I also, however, look forward to the next twenty-five years.

7 comments:

  1. Joshua,

    "For the first time in my life, I feel old."

    Give me a break!

    Dane

    ReplyDelete
  2. Joshua,

    Happy birthday, anyway. I hope you and Andrew enjoy the concert.

    Dane

    ReplyDelete
  3. Whew! When I saw early this morning that there were two new comments on my blog, I thought that the demented and dumb Andrew Patner must be back, posting comments on my blog again, and that I would have to delete them. Patner posted a comment last evening, which I deleted, and I see from my overnight visitor list that Patner once again was reading my blog in the middle of the night (as was Kenneth Slepyan, Professor Of History from Lexington, Kentucky, another constant middle-of-the-night visitor to my blog). I simply cannot believe that the reprehensible and classless Patner has the temerity to enter comments upon my blog. Unlike Drew, I automatically delete the comments of dumbos and whackos, and I was prepared to delete Patner once again, since he so clearly fulfills both criteria.

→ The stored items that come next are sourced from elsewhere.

/-- A row that acts on a block ends an event, or leaves the state. -/
theorem exec_blockRow (c : Instr) (s : State) (h : blockRow c = true) : EndsEvent s (exec c s) := by
  cases c with
  | hardRestart => exact absurd (show false = true from h) Bool.false_ne_true
  | post _ => exact absurd (show false = true from h) Bool.false_ne_true
  | noticeRead => exact absurd (show false = true from h) Bool.false_ne_true
  | noticeMaskWrite _ => exact absurd (show false = true from h) Bool.false_ne_true
  | restart => exact absurd (show false = true from h) Bool.false_ne_true
  | clearStray => exact absurd (show false = true from h) Bool.false_ne_true
  | registerWriteNoEffect _ _ => exact absurd (show false = true from h) Bool.false_ne_true
  | hostMemoryAccess _ => exact absurd (show false = true from h) Bool.false_ne_true
  | keyLevelChange _ => exact absurd (show false = true from h) Bool.false_ne_true
  | takeCell => exact absurd (show false = true from h) Bool.false_ne_true
  | setRoute => exact (State.request_ends s _ _).as (by unfold exec execSetRoute; rfl)
  | cancelRoute => exact (State.request_ends s _ _).as (by unfold exec execCancelRoute; rfl)
  | callPoints => exact (State.request_ends s _ _).as (by unfold exec execCallPoints; rfl)
  | applyReminder => exact (State.request_ends s _ _).as (by unfold exec execApplyReminder; rfl)
  | removeReminder => exact (State.request_ends s _ _).as (by unfold exec execRemoveReminder; rfl)
  | applyStandingRestriction => exact (State.request_ends s _ _).as (by unfold exec execApplyStandingRestriction; rfl)
  | grantPossession => exact (State.request_ends s _ _).as (by unfold exec execGrantPossession; rfl)
  | liftPossession => exact (State.request_ends s _ _).as (by unfold exec execLiftPossession; rfl)
  | arm => exact (State.request_ends s _ _).as (by unfold exec execArm; rfl)
  | restoreSection => exact (State.request_ends s _ _).as (by unfold exec execRestoreSection; rfl)
  | emergencyRelease => exact (State.request_ends s _ _).as (by unfold exec execEmergencyRelease; rfl)
  | removeStanding => exact (State.request_ends s _ _).as (by unfold exec execRemoveStanding; rfl)
  | forceLift => exact (State.request_ends s _ _).as (by unfold exec execForceLift; rfl)
  | tokenRestore => exact (State.request_ends s _ _).as (by unfold exec execTokenRestore; rfl)
  | receptionRelease => exact (State.request_ends s _ _).as (by unfold exec execReceptionRelease; rfl)
  | acknowledgeAlarm => exact (State.request_ends s _ _).as (by unfold exec execAcknowledgeAlarm; rfl)
  | loadSegment => exact (State.request_ends s _ _).as (by unfold exec execLoadSegment; rfl)
  | loadReset => exact (State.request_ends s _ _).as (by unfold exec execLoadReset; rfl)
  | commitTables => exact (State.request_ends s _ _).as (by unfold exec execCommitTables; rfl)
  | leaveService => exact (State.request_ends s _ _).as (by unfold exec execLeaveService; rfl)
  | commandTelegramEnd _ => exact (State.busEvent_ends s _ _).as (by unfold exec execCommandTelegramEnd; rfl)
  | replyComplete _ _ => exact (State.busEvent_ends s _ _).as (by unfold exec execReplyComplete; rfl)
  | replyTimeout _ => exact (State.busEvent_ends s _ _).as (by unfold exec execReplyTimeout; rfl)
  | confirmationTimerExpiry _ => exact (State.event_ends s _).as (by unfold exec execConfirmationTimerExpiry; rfl)
  | moveTimerExpiry _ => exact (State.event_ends s _).as (by unfold exec execMoveTimerExpiry; rfl)
  | approachTimerExpiry _ => exact (State.event_ends s _).as (by unfold exec execApproachTimerExpiry; rfl)
  | emergencyTimerExpiry _ => exact (State.event_ends s _).as (by unfold exec execEmergencyTimerExpiry; rfl)
  | entryWaitExpiry _ => exact (State.event_ends s _).as (by unfold exec execEntryWaitExpiry; rfl)
  | waitingEntryExpiry _ => exact (State.event_ends s _).as (by unfold exec execWaitingEntryExpiry; rfl)
  | tokenWaitEntryExpiry _ => exact (State.event_ends s _).as (by unfold exec execTokenWaitEntryExpiry; rfl)
  | overlapTimerExpiry _ => exact (State.event_ends s _).as (by unfold exec execOverlapTimerExpiry; rfl)
  | lineStateInterval => exact (State.event_ends s _).as (by unfold exec execLineStateInterval; rfl)
  | linkSilenceTimeout _ => exact (State.event_ends s _).as (by unfold exec execLinkSilenceTimeout; rfl)
  | tokenWaitExpiry _ => exact (State.event_ends s _).as (by unfold exec execTokenWaitExpiry; rfl)
  | handoverSendTime _ => exact (State.event_ends s _).as (by unfold exec execHandoverSendTime; rfl)
  | lineState _ _ => exact (State.event_ends s _).as (by unfold exec execLineState; rfl)
  | tokenAsk _ _ => exact (State.event_ends s _).as (by unfold exec execTokenAsk; rfl)
  | tokenGive _ _ => exact (State.event_ends s _).as (by unfold exec execTokenGive; rfl)
  | tokenDecline _ _ => exact (State.event_ends s _).as (by unfold exec execTokenDecline; rfl)
  | entryAsk _ _ _ _ => exact (State.event_ends s _).as (by unfold exec execEntryAsk; rfl)
  | entryGrant _ _ _ => exact (State.event_ends s _).as (by unfold exec execEntryGrant; rfl)
  | entryDeny _ _ _ => exact (State.event_ends s _).as (by unfold exec execEntryDeny; rfl)
  | entryFree _ _ _ => exact (State.event_ends s _).as (by unfold exec execEntryFree; rfl)
  | trainPass _ _ _ => exact (State.event_ends s _).as (by unfold exec execTrainPass; rfl)
  | trainTaken _ _ => exact (State.event_ends s _).as (by unfold exec execTrainTaken; rfl)
  | invalidBorderTelegram _ _ => exact (State.event_ends s _).as (by unfold exec execInvalidBorderTelegram; rfl)
  | armEntryExpiry => exact (State.event_ends s _).as (by unfold exec execArmEntryExpiry; rfl)
  | recordWriteEnd _ => exact (State.storeEvent_ends s _).as (by unfold exec execRecordWriteEnd; rfl)
  | commitWriteEnd _ => exact (State.event_ends s _).as (by unfold exec execCommitWriteEnd; rfl)
  | selfCheck _ => exact (State.event_ends s _).as (by unfold exec execSelfCheck; rfl)
  | timeLockExpiry => exact (State.event_ends s _).as (by unfold exec execTimeLockExpiry; rfl)
  | resetAsserted => exact absurd (show false = true from h) Bool.false_ne_true

/-- The rows: one that acts on a block, or one of the others. -/
theorem exec_cases (c : Instr) (s : State) : EndsEvent s (exec c s) ∨ c = .hardRestart ∨ (∃ v, c = .post v) ∨ c = .noticeRead ∨ (∃ v, c = .noticeMaskWrite v) ∨
    c = .restart ∨ c = .clearStray ∨ (∃ r v, c = .registerWriteNoEffect r v) ∨
    (∃ x, c = .hostMemoryAccess x) ∨ (∃ l, c = .keyLevelChange l) ∨ c = .takeCell ∨ c = .resetAsserted := by
  cases c with
  | hardRestart => exact .inr (.inl rfl)
  | post _ => exact .inr (.inr (.inl ⟨_, rfl⟩))
  | noticeRead => exact .inr (.inr (.inr (.inl rfl)))
  | noticeMaskWrite _ => exact .inr (.inr (.inr (.inr (.inl ⟨_, rfl⟩))))
  | restart => exact .inr (.inr (.inr (.inr (.inr (.inl rfl)))))
  | clearStray => exact .inr (.inr (.inr (.inr (.inr (.inr (.inl rfl))))))
  | registerWriteNoEffect _ _ => exact .inr (.inr (.inr (.inr (.inr (.inr (.inr (.inl ⟨_, _, rfl⟩)))))))
  | hostMemoryAccess _ => exact .inr (.inr (.inr (.inr (.inr (.inr (.inr (.inr (.inl ⟨_, rfl⟩))))))))
  | keyLevelChange _ => exact .inr (.inr (.inr (.inr (.inr (.inr (.inr (.inr (.inr (.inl ⟨_, rfl⟩)))))))))
  | takeCell => exact .inr (.inr (.inr (.inr (.inr (.inr (.inr (.inr (.inr (.inr (.inl rfl))))))))))
  | setRoute => exact .inl (exec_blockRow _ s rfl)
  | cancelRoute => exact .inl (exec_blockRow _ s rfl)
  | callPoints => exact .inl (exec_blockRow _ s rfl)
  | applyReminder => exact .inl (exec_blockRow _ s rfl)
  | removeReminder => exact .inl (exec_blockRow _ s rfl)
  | applyStandingRestriction => exact .inl (exec_blockRow _ s rfl)
  | grantPossession => exact .inl (exec_blockRow _ s rfl)
  | liftPossession => exact .inl (exec_blockRow _ s rfl)
  | arm => exact .inl (exec_blockRow _ s rfl)
  | restoreSection => exact .inl (exec_blockRow _ s rfl)
  | emergencyRelease => exact .inl (exec_blockRow _ s rfl)
  | removeStanding => exact .inl (exec_blockRow _ s rfl)
  | forceLift => exact .inl (exec_blockRow _ s rfl)
  | tokenRestore => exact .inl (exec_blockRow _ s rfl)
  | receptionRelease => exact .inl (exec_blockRow _ s rfl)
  | acknowledgeAlarm => exact .inl (exec_blockRow _ s rfl)
  | loadSegment => exact .inl (exec_blockRow _ s rfl)
  | loadReset => exact .inl (exec_blockRow _ s rfl)
  | commitTables => exact .inl (exec_blockRow _ s rfl)
  | leaveService => exact .inl (exec_blockRow _ s rfl)
  | commandTelegramEnd _ => exact .inl (exec_blockRow _ s rfl)
  | replyComplete _ _ => exact .inl (exec_blockRow _ s rfl)
  | replyTimeout _ => exact .inl (exec_blockRow _ s rfl)
  | confirmationTimerExpiry _ => exact .inl (exec_blockRow _ s rfl)
  | moveTimerExpiry _ => exact .inl (exec_blockRow _ s rfl)
  | approachTimerExpiry _ => exact .inl (exec_blockRow _ s rfl)
  | emergencyTimerExpiry _ => exact .inl (exec_blockRow _ s rfl)
  | entryWaitExpiry _ => exact .inl (exec_blockRow _ s rfl)
  | waitingEntryExpiry _ => exact .inl (exec_blockRow _ s rfl)
  | tokenWaitEntryExpiry _ => exact .inl (exec_blockRow _ s rfl)
  | overlapTimerExpiry _ => exact .inl (exec_blockRow _ s rfl)
  | lineStateInterval => exact .inl (exec_blockRow _ s rfl)
  | linkSilenceTimeout _ => exact .inl (exec_blockRow _ s rfl)
  | tokenWaitExpiry _ => exact .inl (exec_blockRow _ s rfl)
  | handoverSendTime _ => exact .inl (exec_blockRow _ s rfl)
  | lineState _ _ => exact .inl (exec_blockRow _ s rfl)
  | tokenAsk _ _ => exact .inl (exec_blockRow _ s rfl)
  | tokenGive _ _ => exact .inl (exec_blockRow _ s rfl)
  | tokenDecline _ _ => exact .inl (exec_blockRow _ s rfl)
  | entryAsk _ _ _ _ => exact .inl (exec_blockRow _ s rfl)
  | entryGrant _ _ _ => exact .inl (exec_blockRow _ s rfl)
  | entryDeny _ _ _ => exact .inl (exec_blockRow _ s rfl)
  | entryFree _ _ _ => exact .inl (exec_blockRow _ s rfl)
  | trainPass _ _ _ => exact .inl (exec_blockRow _ s rfl)
  | trainTaken _ _ => exact .inl (exec_blockRow _ s rfl)
  | invalidBorderTelegram _ _ => exact .inl (exec_blockRow _ s rfl)
  | armEntryExpiry => exact .inl (exec_blockRow _ s rfl)
  | recordWriteEnd _ => exact .inl (exec_blockRow _ s rfl)
  | commitWriteEnd _ => exact .inl (exec_blockRow _ s rfl)
  | selfCheck _ => exact .inl (exec_blockRow _ s rfl)
  | timeLockExpiry => exact .inl (exec_blockRow _ s rfl)
  | resetAsserted => exact .inr (.inr (.inr (.inr (.inr (.inr (.inr (.inr (.inr (.inr (.inr rfl))))))))))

    Thank you for your birthday wishes. I appreciate them.

    However, I do feel old, for the first time in my life.

    Thanks again.

    Joshua

    ReplyDelete
  4. Happy Birthday, guy!

    No. 25 is a piece of cake.

    Won't be long till I come up to the big 30.

    Well, another 18 months.

    Happy Birthday!

    ReplyDelete
  5. Joshua,

    I am amazed that Patner would keep returning to your blog, especially after describing (to a perfect stranger in Denver, no less) yours and Andrew’s blogs as the “Bates’ Motel.” Even more remarkable is the apparent amount of leisure time he has for such midnight cyber-stalking, not to mention daytime blog demolition, a talent for which he and his stooges demonstrated to risible effect a while back on Andrew’s blog. All this suggests to me that Patner holds a sinecure worthy of the envy of Vanna White -- one of Patner’s most admired American intellectuals, I’d wager.

    Dane

    ReplyDelete
  6. Thanks, Paul. It was no big deal, as things turned out.

    But thanks anyway.

    ReplyDelete
  7. I could care less whether Patner reads my blog, but I will not allow him to enter comments here. I cannot imagine what must be going through his mind when he enters comments on my blog. The man is a psychiatric case study.

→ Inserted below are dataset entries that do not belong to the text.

-- ==== Sys2Proof/Laws/Kept.lean ====
section
/-! SUPPORT. What Blocks.Kept says of each record, field by field. -/

namespace Sys2Proof.Machine

theorem getElem?_map_eq {α β : Type} {f : α → β} {l m : List α} (h : l.map f = m.map f) (n : Nat) :
    (l[n]?).map f = (m[n]?).map f := by
  have := congrArg (fun x => x[n]?) h
  simpa using this

namespace Blocks.Kept

variable {a b : Blocks}

theorem sectionRec (h : Kept a b) (n : Nat) :
    (b.sectionRec n).map SectionRec.kept = (a.sectionRec n).map SectionRec.kept := getElem?_map_eq h.sections n

theorem pointRec (h : Kept a b) (n : Nat) : (b.pointRec n).map PointRec.kept = (a.pointRec n).map PointRec.kept :=
  getElem?_map_eq h.points n

theorem signalRec (h : Kept a b) (n : Nat) :
    (b.signalRec n).map SignalRec.kept = (a.signalRec n).map SignalRec.kept := getElem?_map_eq h.signals n

theorem unitRec (h : Kept a b) (n : Nat) : (b.unitRec n).map UnitRec.kept = (a.unitRec n).map UnitRec.kept :=
  getElem?_map_eq h.units n

theorem join_map {α β : Type} (f : α → β) (x : Option (Option α)) : x.join.map f = (x.map (Option.map f)).join := by
  cases x with
  | none => rfl
  | some y => cases y <;> rfl

theorem linkRec (h : Kept a b) (n : Nat) : (b.linkRec n).map LinkRec.kept = (a.linkRec n).map LinkRec.kept := by
  unfold Blocks.linkRec
  rw [join_map, join_map, getElem?_map_eq h.links n]

theorem lineRec (h : Kept a b) (n : Nat) : (b.lineRec n).map LineRec.kept = (a.lineRec n).map LineRec.kept := by
  unfold Blocks.lineRec
  rw [join_map, join_map, getElem?_map_eq h.lines n]

/-- A view that the kept part of a record gives. -/
theorem view {α β γ : Type} {f : α → β} {x y : Option α} (h : y.map f = x.map f) (g : α → γ) (v : β → γ)
    (hv : ∀ r, v (f r) = g r) : y.map g = x.map g := by
  have e : ∀ z : Option α, z.map g = (z.map f).map v := fun z => by cases z <;> simp [hv]
  rw [e, e, h]

theorem occupancy (h : Kept a b) (n : Nat) : b.occupancy n = a.occupancy n :=
  view (h.sectionRec n) _ (·.1) (fun _ => rfl)

theorem changedAt (h : Kept a b) (n : Nat) :
    (b.sectionRec n).map (·.changedAt) = (a.sectionRec n).map (·.changedAt) :=
  view (h.sectionRec n) _ (·.2.2.2) (fun _ => rfl)

theorem any_view {α β : Type} {f : α → β} {x y : Option α} (h : y.map f = x.map f) (g : α → Bool) (v : β → Bool)
    (hv : ∀ r, v (f r) = g r) : y.any g = x.any g := by
  have e : ∀ z : Option α, z.any g = (z.map f).any v := fun z => by cases z <;> simp [hv]
  rw [e, e, h]

theorem reminderOf (h : Kept a b) (e : Element) : b.reminderOf e = a.reminderOf e := by
  unfold Blocks.reminderOf
  split
  · exact any_view (h.sectionRec _) _ (·.2.1) (fun _ => rfl)
  · exact any_view (h.pointRec _) _ (·.2.1) (fun _ => rfl)
  · exact any_view (h.signalRec _) _ (·.2.1) (fun _ => rfl)
  · rfl

theorem standingOf (h : Kept a b) (e : Element) : b.standingOf e = a.standingOf e := by
  unfold Blocks.standingOf
  split
  · exact any_view (h.sectionRec _) _ (·.2.2.1) (fun _ => rfl)
  · exact any_view (h.pointRec _) _ (·.2.2) (fun _ => rfl)
  · exact any_view (h.signalRec _) _ (·.2.2) (fun _ => rfl)
  · rfl

theorem token (h : Kept a b) (n : Nat) : (b.lineRec n).map (·.token) = (a.lineRec n).map (·.token) :=
  view (h.lineRec n) _ (·.1) (fun _ => rfl)

theorem givePending (h : Kept a b) (n : Nat) :
    (b.lineRec n).map (·.givePending) = (a.lineRec n).map (·.givePending) :=
  view (h.lineRec n) _ (·.2.2.1) (fun _ => rfl)

theorem unitState (h : Kept a b) (n : Nat) : (b.unitRec n).map (·.state) = (a.unitRec n).map (·.state) :=
  view (h.unitRec n) _ (·.1) (fun _ => rfl)

theorem linkState (h : Kept a b) (n : Nat) : (b.linkRec n).map (·.state) = (a.linkRec n).map (·.state) :=
  view (h.linkRec n) _ (·.1) (fun _ => rfl)

theorem refl (a : Blocks) : Kept a a := ⟨rfl, rfl, rfl, rfl, rfl, rfl, rfl, rfl, rfl, rfl, rfl, rfl, rfl⟩

end Blocks.Kept

end Sys2Proof.Machine
end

    One would think that Patner would focus his energies on trying to get a job that paid him a living wage. The Media Group pays him a pittance of a salary—Andrew and I were shocked when we learned how little money he makes, even by newspaper standards—and, in any case, he will need to get another job soon. Both The Media Group and the Sun-Times are in their death throes. The Media Group’s stock has been delisted and deregistered, the company is bleeding red ink and has no borrowing capacity, and the company already tried to unload the Sun-Times, without success. Both companies will enter receivership soon.

    Given his circumstances, why is this disturbed man wasting his time harassing Andrew and me? He needs to focus his energies on his employment situation. His prospects are no doubt grim, but he will not find a job here.